Gülümsemeden edemedim. Zaman ne çabuk akıp geçmişti.. İçimi nostaljik bir duygu kapladığı için kalktım ve albümümü aradım. Odamda, dolabın üstüne kaldırdığım bir kutunun içindeydi. Sadece albüm değil, lise zamanımdan kalan birçok şey vardı kutunun içinde.
Albümü çıkarıp sayfaları çevirdim. Eski halimi görünce sırıttım. O zamanları fazla salaş giyiniyordum. Artık çok fazla konuşmadığım, hatta hiç konuşmadığım eski arkadaşlarımı da görünce içim ısındı. Artık yanımda olmamaları beni üzmüyordu. Olsalardı nasıl olurdu diye düşünmedim de hiç. Zaman akar, insanlar büyür, herkes kendi yolunu çizer.
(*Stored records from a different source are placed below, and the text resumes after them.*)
/-! ### setFlag -/

@[simp] theorem State.setFlag_cfg (s : State) (b : Byte) : (s.setFlag b).cfg = s.cfg := rfl
@[simp] theorem State.setFlag_v (s : State) (b : Byte) : (s.setFlag b).v = s.v.set 15 b (by decide) := rfl
@[simp] theorem State.setFlag_i (s : State) (b : Byte) : (s.setFlag b).i = s.i := rfl
@[simp] theorem State.setFlag_pc (s : State) (b : Byte) : (s.setFlag b).pc = s.pc := rfl
@[simp] theorem State.setFlag_stack (s : State) (b : Byte) : (s.setFlag b).stack = s.stack := rfl
@[simp] theorem State.setFlag_mem (s : State) (b : Byte) : (s.setFlag b).mem = s.mem := rfl
@[simp] theorem State.setFlag_px (s : State) (b : Byte) : (s.setFlag b).px = s.px := rfl
@[simp] theorem State.setFlag_dt (s : State) (b : Byte) : (s.setFlag b).dt = s.dt := rfl
@[simp] theorem State.setFlag_st (s : State) (b : Byte) : (s.setFlag b).st = s.st := rfl
@[simp] theorem State.setFlag_dispChanged (s : State) (b : Byte) : (s.setFlag b).dispChanged = s.dispChanged := rfl
@[simp] theorem State.setFlag_halted (s : State) (b : Byte) : (s.setFlag b).halted = s.halted := rfl
@[simp] theorem State.setFlag_errlog (s : State) (b : Byte) : (s.setFlag b).errlog = s.errlog := rfl
@[simp] theorem State.setFlag_iclk (s : State) (b : Byte) : (s.setFlag b).iclk = s.iclk := rfl
@[simp] theorem State.setFlag_dtAcc (s : State) (b : Byte) : (s.setFlag b).dtAcc = s.dtAcc := rfl
@[simp] theorem State.setFlag_keys (s : State) (b : Byte) : (s.setFlag b).keys = s.keys := rfl
@[simp] theorem State.setFlag_rnd (s : State) (b : Byte) : (s.setFlag b).rnd = s.rnd := rfl
@[simp] theorem State.setFlag_events (s : State) (b : Byte) : (s.setFlag b).events = s.events := rfl
@[simp] theorem State.setFlag_stopped (s : State) (b : Byte) : (s.setFlag b).stopped = s.stopped := rfl
@[simp] theorem State.setFlag_freeDraws (s : State) (b : Byte) : (s.setFlag b).freeDraws = s.freeDraws := rfl

/-! ### setResultAndFlag -/

@[simp] theorem State.setResultAndFlag_cfg (s : State) (r : Reg) (b f : Byte) : (s.setResultAndFlag r b f).cfg = s.cfg := rfl
@[simp] theorem State.setResultAndFlag_v (s : State) (r : Reg) (b f : Byte) : (s.setResultAndFlag r b f).v = (s.v.set r.val b r.isLt).set 15 f (by decide) := rfl
@[simp] theorem State.setResultAndFlag_i (s : State) (r : Reg) (b f : Byte) : (s.setResultAndFlag r b f).i = s.i := rfl
@[simp] theorem State.setResultAndFlag_pc (s : State) (r : Reg) (b f : Byte) : (s.setResultAndFlag r b f).pc = s.pc := rfl
@[simp] theorem State.setResultAndFlag_stack (s : State) (r : Reg) (b f : Byte) : (s.setResultAndFlag r b f).stack = s.stack := rfl
@[simp] theorem State.setResultAndFlag_mem (s : State) (r : Reg) (b f : Byte) : (s.setResultAndFlag r b f).mem = s.mem := rfl
@[simp] theorem State.setResultAndFlag_px (s : State) (r : Reg) (b f : Byte) : (s.setResultAndFlag r b f).px = s.px := rfl
@[simp] theorem State.setResultAndFlag_dt (s : State) (r : Reg) (b f : Byte) : (s.setResultAndFlag r b f).dt = s.dt := rfl
@[simp] theorem State.setResultAndFlag_st (s : State) (r : Reg) (b f : Byte) : (s.setResultAndFlag r b f).st = s.st := rfl
@[simp] theorem State.setResultAndFlag_dispChanged (s : State) (r : Reg) (b f : Byte) : (s.setResultAndFlag r b f).dispChanged = s.dispChanged := rfl
@[simp] theorem State.setResultAndFlag_halted (s : State) (r : Reg) (b f : Byte) : (s.setResultAndFlag r b f).halted = s.halted := rfl
@[simp] theorem State.setResultAndFlag_errlog (s : State) (r : Reg) (b f : Byte) : (s.setResultAndFlag r b f).errlog = s.errlog := rfl
@[simp] theorem State.setResultAndFlag_iclk (s : State) (r : Reg) (b f : Byte) : (s.setResultAndFlag r b f).iclk = s.iclk := rfl
@[simp] theorem State.setResultAndFlag_dtAcc (s : State) (r : Reg) (b f : Byte) : (s.setResultAndFlag r b f).dtAcc = s.dtAcc := rfl
@[simp] theorem State.setResultAndFlag_keys (s : State) (r : Reg) (b f : Byte) : (s.setResultAndFlag r b f).keys = s.keys := rfl
@[simp] theorem State.setResultAndFlag_rnd (s : State) (r : Reg) (b f : Byte) : (s.setResultAndFlag r b f).rnd = s.rnd := rfl
@[simp] theorem State.setResultAndFlag_events (s : State) (r : Reg) (b f : Byte) : (s.setResultAndFlag r b f).events = s.events := rfl
@[simp] theorem State.setResultAndFlag_stopped (s : State) (r : Reg) (b f : Byte) : (s.setResultAndFlag r b f).stopped = s.stopped := rfl
@[simp] theorem State.setResultAndFlag_freeDraws (s : State) (r : Reg) (b f : Byte) : (s.setResultAndFlag r b f).freeDraws = s.freeDraws := rfl

/-! ### skipIf -/

@[simp] theorem State.skipIf_cfg (s : State) (c : Bool) : (s.skipIf c).cfg = s.cfg := rfl
@[simp] theorem State.skipIf_v (s : State) (c : Bool) : (s.skipIf c).v = s.v := rfl
@[simp] theorem State.skipIf_i (s : State) (c : Bool) : (s.skipIf c).i = s.i := rfl
@[simp] theorem State.skipIf_pc (s : State) (c : Bool) : (s.skipIf c).pc = (if c then s.pc + 2 else s.pc) := rfl
@[simp] theorem State.skipIf_stack (s : State) (c : Bool) : (s.skipIf c).stack = s.stack := rfl
@[simp] theorem State.skipIf_mem (s : State) (c : Bool) : (s.skipIf c).mem = s.mem := rfl
@[simp] theorem State.skipIf_px (s : State) (c : Bool) : (s.skipIf c).px = s.px := rfl
@[simp] theorem State.skipIf_dt (s : State) (c : Bool) : (s.skipIf c).dt = s.dt := rfl
@[simp] theorem State.skipIf_st (s : State) (c : Bool) : (s.skipIf c).st = s.st := rfl
@[simp] theorem State.skipIf_dispChanged (s : State) (c : Bool) : (s.skipIf c).dispChanged = s.dispChanged := rfl
@[simp] theorem State.skipIf_halted (s : State) (c : Bool) : (s.skipIf c).halted = s.halted := rfl
@[simp] theorem State.skipIf_errlog (s : State) (c : Bool) : (s.skipIf c).errlog = s.errlog := rfl
@[simp] theorem State.skipIf_iclk (s : State) (c : Bool) : (s.skipIf c).iclk = s.iclk := rfl
@[simp] theorem State.skipIf_dtAcc (s : State) (c : Bool) : (s.skipIf c).dtAcc = s.dtAcc := rfl
@[simp] theorem State.skipIf_keys (s : State) (c : Bool) : (s.skipIf c).keys = s.keys := rfl
@[simp] theorem State.skipIf_rnd (s : State) (c : Bool) : (s.skipIf c).rnd = s.rnd := rfl
@[simp] theorem State.skipIf_events (s : State) (c : Bool) : (s.skipIf c).events = s.events := rfl
@[simp] theorem State.skipIf_stopped (s : State) (c : Bool) : (s.skipIf c).stopped = s.stopped := rfl
@[simp] theorem State.skipIf_freeDraws (s : State) (c : Bool) : (s.skipIf c).freeDraws = s.freeDraws := rfl

/-! ### advancePC -/

@[simp] theorem State.advancePC_cfg (s : State) : (s.advancePC).cfg = s.cfg := rfl
@[simp] theorem State.advancePC_v (s : State) : (s.advancePC).v = s.v := rfl
@[simp] theorem State.advancePC_i (s : State) : (s.advancePC).i = s.i := rfl
@[simp] theorem State.advancePC_pc (s : State) : (s.advancePC).pc = s.pc + 2 := rfl
@[simp] theorem State.advancePC_stack (s : State) : (s.advancePC).stack = s.stack := rfl
@[simp] theorem State.advancePC_mem (s : State) : (s.advancePC).mem = s.mem := rfl
@[simp] theorem State.advancePC_px (s : State) : (s.advancePC).px = s.px := rfl
@[simp] theorem State.advancePC_dt (s : State) : (s.advancePC).dt = s.dt := rfl
@[simp] theorem State.advancePC_st (s : State) : (s.advancePC).st = s.st := rfl
@[simp] theorem State.advancePC_dispChanged (s : State) : (s.advancePC).dispChanged = s.dispChanged := rfl
@[simp] theorem State.advancePC_halted (s : State) : (s.advancePC).halted = s.halted := rfl
@[simp] theorem State.advancePC_errlog (s : State) : (s.advancePC).errlog = s.errlog := rfl
@[simp] theorem State.advancePC_iclk (s : State) : (s.advancePC).iclk = s.iclk := rfl
@[simp] theorem State.advancePC_dtAcc (s : State) : (s.advancePC).dtAcc = s.dtAcc := rfl
@[simp] theorem State.advancePC_keys (s : State) : (s.advancePC).keys = s.keys := rfl
@[simp] theorem State.advancePC_rnd (s : State) : (s.advancePC).rnd = s.rnd := rfl
@[simp] theorem State.advancePC_events (s : State) : (s.advancePC).events = s.events := rfl
@[simp] theorem State.advancePC_stopped (s : State) : (s.advancePC).stopped = s.stopped := rfl
@[simp] theorem State.advancePC_freeDraws (s : State) : (s.advancePC).freeDraws = s.freeDraws := rfl

/-! ### memWrite -/

@[simp] theorem State.memWrite_cfg (s : State) (a : Nat) (b : Byte) : (s.memWrite a b).cfg = s.cfg := rfl
@[simp] theorem State.memWrite_v (s : State) (a : Nat) (b : Byte) : (s.memWrite a b).v = s.v := rfl
@[simp] theorem State.memWrite_i (s : State) (a : Nat) (b : Byte) : (s.memWrite a b).i = s.i := rfl
@[simp] theorem State.memWrite_pc (s : State) (a : Nat) (b : Byte) : (s.memWrite a b).pc = s.pc := rfl
@[simp] theorem State.memWrite_stack (s : State) (a : Nat) (b : Byte) : (s.memWrite a b).stack = s.stack := rfl
@[simp] theorem State.memWrite_mem (s : State) (a : Nat) (b : Byte) : (s.memWrite a b).mem = (if a < s.cfg.memSize then Memory.set s.mem a b else s.mem) := rfl
@[simp] theorem State.memWrite_px (s : State) (a : Nat) (b : Byte) : (s.memWrite a b).px = s.px := rfl
@[simp] theorem State.memWrite_dt (s : State) (a : Nat) (b : Byte) : (s.memWrite a b).dt = s.dt := rfl
@[simp] theorem State.memWrite_st (s : State) (a : Nat) (b : Byte) : (s.memWrite a b).st = s.st := rfl
@[simp] theorem State.memWrite_dispChanged (s : State) (a : Nat) (b : Byte) : (s.memWrite a b).dispChanged = s.dispChanged := rfl
@[simp] theorem State.memWrite_halted (s : State) (a : Nat) (b : Byte) : (s.memWrite a b).halted = s.halted := rfl
@[simp] theorem State.memWrite_errlog (s : State) (a : Nat) (b : Byte) : (s.memWrite a b).errlog = s.errlog := rfl
@[simp] theorem State.memWrite_iclk (s : State) (a : Nat) (b : Byte) : (s.memWrite a b).iclk = s.iclk := rfl
@[simp] theorem State.memWrite_dtAcc (s : State) (a : Nat) (b : Byte) : (s.memWrite a b).dtAcc = s.dtAcc := rfl
@[simp] theorem State.memWrite_keys (s : State) (a : Nat) (b : Byte) : (s.memWrite a b).keys = s.keys := rfl
@[simp] theorem State.memWrite_rnd (s : State) (a : Nat) (b : Byte) : (s.memWrite a b).rnd = s.rnd := rfl
@[simp] theorem State.memWrite_events (s : State) (a : Nat) (b : Byte) : (s.memWrite a b).events = s.events := rfl
@[simp] theorem State.memWrite_stopped (s : State) (a : Nat) (b : Byte) : (s.memWrite a b).stopped = s.stopped := rfl
@[simp] theorem State.memWrite_freeDraws (s : State) (a : Nat) (b : Byte) : (s.memWrite a b).freeDraws = s.freeDraws := rfl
O zaman için vardık ve o zamanları mutluydum. Şimdi de olduğum gibi. Gidenleri tutmadığım için pişmanlık duymadım asla. Keşke yaşanmasaydı dediğim hiçbir günüm olmadı. Keşke unutsam dediğim tek bir günüm olma...
... oldu.
Keşke unutabilsem dediğim bir gün var ama o günü asla unutamadım. Nasıl unutabilirim ki zaten? Son krizimi geçirdiğim günün bir önceki gecesiydi. Yatağımın içinde bir o tarafa bir bu tarafa dönüyordum. Dışardan rahatsız edici ve bunaltıcı sesler duyuyordum ama o kadar boğuk geliyorlardı ki, sokakta birilerinin tartıştıklarını sanıyordum. Genelde camdan bakardım, ama o gece istediğim tek şey uyumaktı.
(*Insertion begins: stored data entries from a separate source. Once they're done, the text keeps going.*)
-- ==== Sys2Proof/Laws/PerInstr.lean ====
section
/-! SUPPORT. Statements for all instructions, one lemma per constructor. -/

namespace Sys2Proof

/-- The word the encoder gives a well-formed instruction matches the instruction's own row of the opcode map
(30_encoding.md R76). -/
def Laws.EncodesItsRow.Statement (i : Instr) : Prop :=
  i.wellFormed = true → i.row.matchesWord (encode i) = true

theorem Laws.EncodesItsRow.cls : Laws.EncodesItsRow.Statement .cls := by
  intro _; decide

theorem Laws.EncodesItsRow.ret : Laws.EncodesItsRow.Statement .ret := by
  intro _; decide

theorem Laws.EncodesItsRow.jp (nnn : Imm12) : Laws.EncodesItsRow.Statement (.jp nnn) :=
  fun _ => decide_eq_true (packNNN_mask _ _)

theorem Laws.EncodesItsRow.call (nnn : Imm12) : Laws.EncodesItsRow.Statement (.call nnn) :=
  fun _ => decide_eq_true (packNNN_mask _ _)

theorem Laws.EncodesItsRow.seImm (x : Reg) (nn : Byte) : Laws.EncodesItsRow.Statement (.seImm x nn) :=
  fun _ => decide_eq_true (packXNN_maskF _ _ _)

theorem Laws.EncodesItsRow.sneImm (x : Reg) (nn : Byte) : Laws.EncodesItsRow.Statement (.sneImm x nn) :=
  fun _ => decide_eq_true (packXNN_maskF _ _ _)

theorem Laws.EncodesItsRow.seReg (x : Reg) (y : Reg) : Laws.EncodesItsRow.Statement (.seReg x y) :=
  fun _ => decide_eq_true (packXYN_maskFN _ _ _ _)

theorem Laws.EncodesItsRow.ldImm (x : Reg) (nn : Byte) : Laws.EncodesItsRow.Statement (.ldImm x nn) :=
  fun _ => decide_eq_true (packXNN_maskF _ _ _)

theorem Laws.EncodesItsRow.addImm (x : Reg) (nn : Byte) : Laws.EncodesItsRow.Statement (.addImm x nn) :=
  fun _ => decide_eq_true (packXNN_maskF _ _ _)

theorem Laws.EncodesItsRow.ldReg (x : Reg) (y : Reg) : Laws.EncodesItsRow.Statement (.ldReg x y) :=
  fun _ => decide_eq_true (packXYN_maskFN _ _ _ _)

theorem Laws.EncodesItsRow.orReg (x : Reg) (y : Reg) : Laws.EncodesItsRow.Statement (.orReg x y) :=
  fun _ => decide_eq_true (packXYN_maskFN _ _ _ _)

theorem Laws.EncodesItsRow.andReg (x : Reg) (y : Reg) : Laws.EncodesItsRow.Statement (.andReg x y) :=
  fun _ => decide_eq_true (packXYN_maskFN _ _ _ _)

theorem Laws.EncodesItsRow.xorReg (x : Reg) (y : Reg) : Laws.EncodesItsRow.Statement (.xorReg x y) :=
  fun _ => decide_eq_true (packXYN_maskFN _ _ _ _)

theorem Laws.EncodesItsRow.addReg (x : Reg) (y : Reg) : Laws.EncodesItsRow.Statement (.addReg x y) :=
  fun _ => decide_eq_true (packXYN_maskFN _ _ _ _)

theorem Laws.EncodesItsRow.sub (x : Reg) (y : Reg) : Laws.EncodesItsRow.Statement (.sub x y) :=
  fun _ => decide_eq_true (packXYN_maskFN _ _ _ _)

theorem Laws.EncodesItsRow.shr (x : Reg) (y : Reg) : Laws.EncodesItsRow.Statement (.shr x y) :=
  fun _ => decide_eq_true (packXYN_maskFN _ _ _ _)

theorem Laws.EncodesItsRow.subn (x : Reg) (y : Reg) : Laws.EncodesItsRow.Statement (.subn x y) :=
  fun _ => decide_eq_true (packXYN_maskFN _ _ _ _)

theorem Laws.EncodesItsRow.shl (x : Reg) (y : Reg) : Laws.EncodesItsRow.Statement (.shl x y) :=
  fun _ => decide_eq_true (packXYN_maskFN _ _ _ _)

theorem Laws.EncodesItsRow.sneReg (x : Reg) (y : Reg) : Laws.EncodesItsRow.Statement (.sneReg x y) :=
  fun _ => decide_eq_true (packXYN_maskFN _ _ _ _)

theorem Laws.EncodesItsRow.ldI (nnn : Imm12) : Laws.EncodesItsRow.Statement (.ldI nnn) :=
  fun _ => decide_eq_true (packNNN_mask _ _)

theorem Laws.EncodesItsRow.jpV0 (nnn : Imm12) : Laws.EncodesItsRow.Statement (.jpV0 nnn) :=
  fun _ => decide_eq_true (packNNN_mask _ _)

theorem Laws.EncodesItsRow.rnd (x : Reg) (nn : Byte) : Laws.EncodesItsRow.Statement (.rnd x nn) :=
  fun _ => decide_eq_true (packXNN_maskF _ _ _)

theorem Laws.EncodesItsRow.drw (x : Reg) (y : Reg) (n : Nibble) : Laws.EncodesItsRow.Statement (.drw x y n) :=
  fun _ => decide_eq_true (packXYN_maskF _ _ _ _)

theorem Laws.EncodesItsRow.skp (x : Reg) : Laws.EncodesItsRow.Statement (.skp x) :=
  fun _ => decide_eq_true (packXNN_maskFNN _ _ _)

theorem Laws.EncodesItsRow.sknp (x : Reg) : Laws.EncodesItsRow.Statement (.sknp x) :=
  fun _ => decide_eq_true (packXNN_maskFNN _ _ _)

theorem Laws.EncodesItsRow.ldVxDt (x : Reg) : Laws.EncodesItsRow.Statement (.ldVxDt x) :=
  fun _ => decide_eq_true (packXNN_maskFNN _ _ _)

theorem Laws.EncodesItsRow.ldVxK (x : Reg) : Laws.EncodesItsRow.Statement (.ldVxK x) :=
  fun _ => decide_eq_true (packXNN_maskFNN _ _ _)

theorem Laws.EncodesItsRow.ldDtVx (x : Reg) : Laws.EncodesItsRow.Statement (.ldDtVx x) :=
  fun _ => decide_eq_true (packXNN_maskFNN _ _ _)

theorem Laws.EncodesItsRow.ldStVx (x : Reg) : Laws.EncodesItsRow.Statement (.ldStVx x) :=
  fun _ => decide_eq_true (packXNN_maskFNN _ _ _)

theorem Laws.EncodesItsRow.addI (x : Reg) : Laws.EncodesItsRow.Statement (.addI x) :=
  fun _ => decide_eq_true (packXNN_maskFNN _ _ _)

theorem Laws.EncodesItsRow.ldF (x : Reg) : Laws.EncodesItsRow.Statement (.ldF x) :=
  fun _ => decide_eq_true (packXNN_maskFNN _ _ _)

theorem Laws.EncodesItsRow.ldB (x : Reg) : Laws.EncodesItsRow.Statement (.ldB x) :=
  fun _ => decide_eq_true (packXNN_maskFNN _ _ _)

theorem Laws.EncodesItsRow.ldMemVx (x : Reg) : Laws.EncodesItsRow.Statement (.ldMemVx x) :=
  fun _ => decide_eq_true (packXNN_maskFNN _ _ _)

theorem Laws.EncodesItsRow.ldVxMem (x : Reg) : Laws.EncodesItsRow.Statement (.ldVxMem x) :=
  fun _ => decide_eq_true (packXNN_maskFNN _ _ _)

end Sys2Proof
end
Sesler yükseldikçe sinirlerim geriliyordu. Yorganı üzerime çekmiştim. Bu sefer bunaltıcı sıcaklık beni rahat bırakmamıştı. Yorganın altından çıktım ve ayaklarımı yatağın kenarından aşağı sarkıttım. O gece uyku tutmayacaktı beni. Uzaktan ambulans sirenin sesi kapımızın önüne yaklaştığını algılayınca, yataktan kalktım ve cama doğru yürüdüm.
Açık unuttuğum perdeyi tuttum. Ambulans arabası gerçekten de kapımızın önünde durmuştu. Arabadan sağlık görevlileri indi ve karşı binaya koşa koşa girdiler. Dazai'nin evine. Titrek bir nefes verdim ve camdan ayrılıp kapıma yöneldim. Odadan tam çıkacakken, bir hışımla açılan kapımın önünde ablam belirdi.
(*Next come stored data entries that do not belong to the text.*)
-- ==== Sys2Proof/Tests/Slice0.lean ====
section
/-! SUPPORT. Tests. Expected values are the vectors of 95_test_vectors.md (each named T-…) or words written out from the bit
patterns of spec/opcode_table.json; then the witnesses: for each statement with hypotheses, a case that meets them all. -/

open Sys2Proof Sys2Proof.Machine

namespace Sys2Proof.Tests

/-! ## Well-formedness: each check refuses an ill-formed term -/

theorem test_legal_canonical : Config.canonical.legal = true := by decide
theorem test_legal_smallest_and_largest :
    { Config.canonical with
      memSize := 2, dispW := 1, dispH := 1, dtFreq := 1, iclkFreq := 1, iclkPeriod := 1, dclkPeriod := 1 : Config }.legal = true ∧
    { Config.canonical with memSize := 65536, dtFreq := 255 : Config }.legal = true := by decide
theorem test_illegal_memSize :
    { Config.canonical with memSize := 1 : Config }.legal = false ∧
    { Config.canonical with memSize := 65537 : Config }.legal = false := by decide
theorem test_illegal_display :
    { Config.canonical with dispW := 0 : Config }.legal = false ∧
    { Config.canonical with dispH := 0 : Config }.legal = false := by decide
theorem test_illegal_dtFreq :
    { Config.canonical with dtFreq := 0 : Config }.legal = false ∧
    { Config.canonical with dtFreq := 256 : Config }.legal = false := by decide
theorem test_illegal_iclkFreq : { Config.canonical with iclkFreq := 0 : Config }.legal = false := by decide
theorem test_illegal_periods :
    { Config.canonical with iclkPeriod := 0 : Config }.legal = false ∧
    { Config.canonical with dclkPeriod := 0 : Config }.legal = false := by decide
theorem test_memory_wf_refuses :
    ¬ Memory.wf 16 [(3, 1), (3, 2)] ∧ ¬ Memory.wf 16 [(4, 1), (3, 2)] ∧ ¬ Memory.wf 16 [(3, 0)] ∧ ¬ Memory.wf 16 [(16, 1)] := by
  decide
theorem test_grid_wf_refuses : ¬ Grid.wf 2 1 [[true]] ∧ ¬ Grid.wf 1 2 [[true]] := by decide
/-- Every operand at its extreme values is well-formed: there is no ill-formed instruction (30_encoding.md R75). -/
theorem test_wellFormed_extremes :
    (Instr.drw 0 15 15).wellFormed = true ∧ (Instr.jp 0xFFF).wellFormed = true ∧ (Instr.rnd 15 0xFF).wellFormed = true := by
  decide

/-! ## Decoding: a word for every constructor, bits F X Y N from the bit pattern of its row -/

theorem test_decode_flow :
    decodeWord 0b0000_0000_1110_0000 = .ok .cls ∧ decodeWord 0b0000_0000_1110_1110 = .ok .ret ∧
    decodeWord 0b0001_1010_1011_1100 = .ok (.jp 0xABC) ∧ decodeWord 0b0010_0011_0000_0001 = .ok (.call 0x301) := by decide
theorem test_decode_skip :
    decodeWord 0b0011_0001_0100_0010 = .ok (.seImm 1 0x42) ∧ decodeWord 0b0100_0001_0100_0011 = .ok (.sneImm 1 0x43) ∧
    decodeWord 0b0101_0001_0010_0000 = .ok (.seReg 1 2) ∧ decodeWord 0b1001_0001_0010_0000 = .ok (.sneReg 1 2) := by decide
theorem test_decode_immediate :
    decodeWord 0b0110_1010_0111_1111 = .ok (.ldImm 10 0x7F) ∧
    decodeWord 0b0111_0001_0000_0101 = .ok (.addImm 1 0x05) := by decide
theorem test_decode_alu_plain :
    decodeWord 0b1000_1010_1011_0000 = .ok (.ldReg 10 11) ∧ decodeWord 0b1000_1010_1011_0001 = .ok (.orReg 10 11) ∧
    decodeWord 0b1000_1010_1011_0010 = .ok (.andReg 10 11) ∧ decodeWord 0b1000_1010_1011_0011 = .ok (.xorReg 10 11) := by decide
theorem test_decode_alu_flag :
    decodeWord 0b1000_1010_1011_0100 = .ok (.addReg 10 11) ∧ decodeWord 0b1000_0001_0010_0101 = .ok (.sub 1 2) ∧
    decodeWord 0b1000_0001_0010_0110 = .ok (.shr 1 2) ∧ decodeWord 0b1000_0001_0010_0111 = .ok (.subn 1 2) ∧
    decodeWord 0b1000_0001_0010_1110 = .ok (.shl 1 2) := by decide
theorem test_decode_index :
    decodeWord 0b1010_0010_1111_0000 = .ok (.ldI 0x2F0) ∧ decodeWord 0b1011_0010_1111_0000 = .ok (.jpV0 0x2F0) ∧
    decodeWord 0b1100_0011_0000_1111 = .ok (.rnd 3 0x0F) ∧ decodeWord 0b1111_0001_0001_1110 = .ok (.addI 1) := by decide
/-- T-Z1, T-Z7. -/
theorem test_decode_draw :
    decodeWord 0b1101_0001_0010_0101 = .ok (.drw 1 2 5) ∧ decodeWord 0b1101_0001_0010_0000 = .ok (.drw 1 2 0) := by decide
theorem test_decode_key_timer :
    decodeWord 0b1110_0010_1001_1110 = .ok (.skp 2) ∧ decodeWord 0b1110_0010_1010_0001 = .ok (.sknp 2) ∧
    decodeWord 0b1111_0011_0000_1010 = .ok (.ldVxK 3) ∧ decodeWord 0b1111_0100_0000_0111 = .ok (.ldVxDt 4) ∧
    decodeWord 0b1111_0100_0001_0101 = .ok (.ldDtVx 4) ∧ decodeWord 0b1111_0100_0001_1000 = .ok (.ldStVx 4) := by decide
theorem test_decode_font_memory :
    decodeWord 0b1111_0010_0010_1001 = .ok (.ldF 2) ∧ decodeWord 0b1111_0101_0011_0011 = .ok (.ldB 5) ∧
    decodeWord 0b1111_0010_0101_0101 = .ok (.ldMemVx 2) ∧ decodeWord 0b1111_0010_0110_0101 = .ok (.ldVxMem 2) := by decide
/-- The decoder rejects a word under its own name. -/
def rejects (w : Word) : Bool :=
  match decodeWord w with
  | .ok _ => false
  | .error e => decide (e = .unrecognized w)

/-- T-Z4, T-Z5, T-Z6: a word of every unrecognized class is rejected. -/
theorem test_decode_rejects :
    ([0x00E1, 0x0000, 0x0123, 0x5121, 0x9AB3, 0x812F, 0x8128, 0xE19F, 0xE1A2, 0xF100, 0xF130, 0xF175, 0xF156] : List Word).all
      rejects = true := by decide
theorem test_decode_truncated : decodeBytes [] = .error .truncated ∧ decodeBytes [0x12] = .error .truncated := by decide
theorem test_decodeTableWord :
    decodeTableWord 16 0xD125 = some (.drw 1 2 5) ∧ decodeTableWord 16 0x00EE = some .ret ∧ decodeTableWord 16 0x5121 = none := by
  decide
/-- The opcode map has 34 rows, all different (30_encoding.md R76). -/
theorem test_opcodeMap_has_34_rows : opcodeMap.length = 34 ∧ opcodeMap.Nodup := by decide

/-! ## Meanings: one tick from the reset state, with registers, I, configuration, memory as the vector gives them -/

/-- The reset state with some registers, I and some bytes of memory set. -/
def start (regs : List (Reg × Byte)) (i : Addr := 0) (bytes : List (Nat × Byte) := []) : State :=
  let s : State := { regs.foldl (fun s p => s.setV p.1 p.2) State.reset with i := i }
  bytes.foldl (fun s p => s.memWrite p.1 p.2) s

/-- The same machine with its four compatibility flags set. -/
def flagsOn (s : State) : State :=
  { s with cfg := { s.cfg with qShiftAssign := true, qJumpVx := true, qIndexOvfFlag := true, qMemIncI := true } }

/-- One pixel more, toggled. -/
def withPixel (x y : Nat) (s : State) : State := { s with px := s.px.toggle x y }

/-- What one step leaves, looked at through a function. -/
def nextOf {α : Type} (s : State) (f : State → α) : Option α :=
  match step s with
  | .next t => some (f t)
  | _ => none

/-- What one instruction tick of a word leaves, looked at through a function. -/
def after {α : Type} (w : Nat) (s : State) (f : State → α) : Option α := nextOf (s.withFetchWord 16 w) f

/-- PC. -/
def pcOf (s : State) : Addr := s.pc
Nefes nefeseydi ve zaten beyaz olan yüzü daha da soluk bir hal almıştı. ,, Odasaku-san.. "
Ablamın ağzından çıkan tek şey oydu. Odadan nasıl çıktığımı, evden dışarı nasıl fırladığımı hatırlamıyorum, fakat birden kendimi, abim ve ablamla birlikte ambulans arabanın yanında buldum. O gece soğuk ve nemliydi. Ablam geceliği ve terlikleri ile, abim pijamanın üzerinde bir montla ve ben de sadece (çünkü o an bir tek onları akıl edebilmiştim) pijamalarımın altına ayakkabılarımı giymiştim.
Sağlık görevlileri sedye ile Odasaku amcanın bedenini ambulansın arkasına taşıdılar. Yosano-san ve Fyodor perişan haldeydiler. Etrafı tanıdık esnaflar ve komuşlar sarmıştı. Gözlerim Dazai'yı arıyordu ama o binadan çıkmadı.
ŞİMDİ OKUDUĞUN
Tatlı Rekabet [ TAMAMLANDI ]
Fanfictionİki ailenin yıllardır komşu olması yetmezmiş gibi, bir de karşı karşıya pastane açınca gereksiz ama fazlasıyla ciddi bir rekabete girilmişti. Yaz tatilin de başlamasıyla, oğullarını yanlarında çalıştırmaya karar verdiler. Dazai Chuuya'dan hoşlanmıyo...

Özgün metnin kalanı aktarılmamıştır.